■ **Work request**: Exactly as written, copy the lines of the data below from the first through the one containing "Phase := .free".

■ **Materials provided**:
-- ==== Sys2Proof/Machine/StateBase.lean ====
section
/-!
DEFINITION. The parts of the machine's state that chapters 2, 3, 5, 10, 11, 13 and 19 of the spec give it: plain data.
-/
namespace Sys2Proof.Machine

/-- The agents that issue accesses and posts, with the numbering of R358. -/
inductive Agent where
  | core (c : Nat)
  | beam (e : Nat)
  | decoder (e : Nat)
  | encoder (e : Nat)
  | xfu (u : Nat)
  | wake (u : Nat)
  | mover (m : Nat)
  | queueMgr
  | smilda
  | fronthaul (p : Nat)
  | cipher (e : Nat)
  | host
  | supervisor
  | goat
  | walk
  deriving DecidableEq, Repr

/-- Power state of a unit (R460). -/
inductive Power where
  | active | nap | doze | off
  deriving DecidableEq, Repr

/-! ### Smilda (spec/02) -/

/-- One edge of a node record (R34). -/
structure Edge where
  dest  : Nat := 0
  slot  : Nat := 0
  valid : Bool := false
  deriving DecidableEq, Repr

/-- A node record (R34): KIND 0 core, 1 engine, 2 mover, 3 timer, 4 external. -/
structure NodeRec where
  kind    : Nat := 0
  isEnd   : Bool := false
  prio    : Nat := 0
  nops    : Nat := 0
  target  : Nat := 0
  auto    : Nat := 0
  param32 : Nat := 0
  param64 : Nat := 0
  edges   : List Edge := []
  deriving DecidableEq, Repr

/-- The three states of an instance slot (R40). -/
inductive Phase where
  | free | live | closing
  deriving DecidableEq, Repr

/-- Promotion state (R53). -/
inductive Promo where
  | none | t1 | t2
  deriving DecidableEq, Repr

/-- An instance slot (R39 to R42); the fields after `fired` hold the final record's content while CLOSING. -/
structure Slot where
  phase    : Phase := .free
  gen      : Nat := 0
  template : Nat := 0
  lastNode : Nat := 0
  nodeBase : Nat := 0
  t1us     : Nat := 0
  t2us     : Nat := 0
  notify   : Nat := 0
  anchor   : Nat := 0
  deadline : Nat := 0
  user     : Nat := 0
  promo    : Promo := .none
  errDup   : Bool := false
  fired    : List Nat := []     -- external nodes that have fired (R63)
  endStatus : Nat := 0
  endCause  : Nat := 0
  endDetail : Nat := 0
  endFail   : Nat := 0
  endTime   : Nat := 0
  deriving DecidableEq, Repr

/-- A matching entry (R46): key, presence mask, operand values, count. -/
structure MEntry where
  inst  : Nat
  gen   : Nat
  node  : Nat
  mask  : Nat := 0
  vals  : Tab Nat := []
  count : Nat := 0
  deriving DecidableEq, Repr

/-- A spilled matching entry with its bucket and place (R48). -/
structure SpillEntry where
  bucket : Nat
  place  : Nat
  ent    : MEntry
  deriving DecidableEq, Repr

/-- What a ready node waits for: a core pool, an engine class or a mover (R52). -/
inductive Target where
  | pool (p : Nat)
  | cls (k : Nat)
  | mover (m : Nat)
  deriving DecidableEq, Repr

/-- A node on a ready list (R52, R53): `entered` orders list entries, `readied` is its original ready order. -/
structure Ready where
  inst    : Nat
  gen     : Nat
  node    : Nat
  target  : Target
  level   : Nat
  entered : Nat
  readied : Nat
  vals    : List Nat
  nrec     : NodeRec
  deriving DecidableEq, Repr

/-- An armed timer (R62). -/
structure Timer where
  inst : Nat
  gen  : Nat
  node : Nat
  fire : Int
  nrec  : NodeRec
  deriving DecidableEq, Repr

■ **Result of the exercise**:
-- ==== Sys2Proof/Machine/StateBase.lean ====
section
/-!
DEFINITION. The parts of the machine's state that chapters 2, 3, 5, 10, 11, 13 and 19 of the spec give it: plain data.
-/
namespace Sys2Proof.Machine

/-- The agents that issue accesses and posts, with the numbering of R358. -/
inductive Agent where
  | core (c : Nat)
  | beam (e : Nat)
  | decoder (e : Nat)
  | encoder (e : Nat)
  | xfu (u : Nat)
  | wake (u : Nat)
  | mover (m : Nat)
  | queueMgr
  | smilda
  | fronthaul (p : Nat)
  | cipher (e : Nat)
  | host
  | supervisor
  | goat
  | walk
  deriving DecidableEq, Repr

/-- Power state of a unit (R460). -/
inductive Power where
  | active | nap | doze | off
  deriving DecidableEq, Repr

/-! ### Smilda (spec/02) -/

/-- One edge of a node record (R34). -/
structure Edge where
  dest  : Nat := 0
  slot  : Nat := 0
  valid : Bool := false
  deriving DecidableEq, Repr

/-- A node record (R34): KIND 0 core, 1 engine, 2 mover, 3 timer, 4 external. -/
structure NodeRec where
  kind    : Nat := 0
  isEnd   : Bool := false
  prio    : Nat := 0
  nops    : Nat := 0
  target  : Nat := 0
  auto    : Nat := 0
  param32 : Nat := 0
  param64 : Nat := 0
  edges   : List Edge := []
  deriving DecidableEq, Repr

/-- The three states of an instance slot (R40). -/
inductive Phase where
  | free | live | closing
  deriving DecidableEq, Repr

/-- Promotion state (R53). -/
inductive Promo where
  | none | t1 | t2
  deriving DecidableEq, Repr

/-- An instance slot (R39 to R42); the fields after `fired` hold the final record's content while CLOSING. -/
structure Slot where
  phase    : Phase := .free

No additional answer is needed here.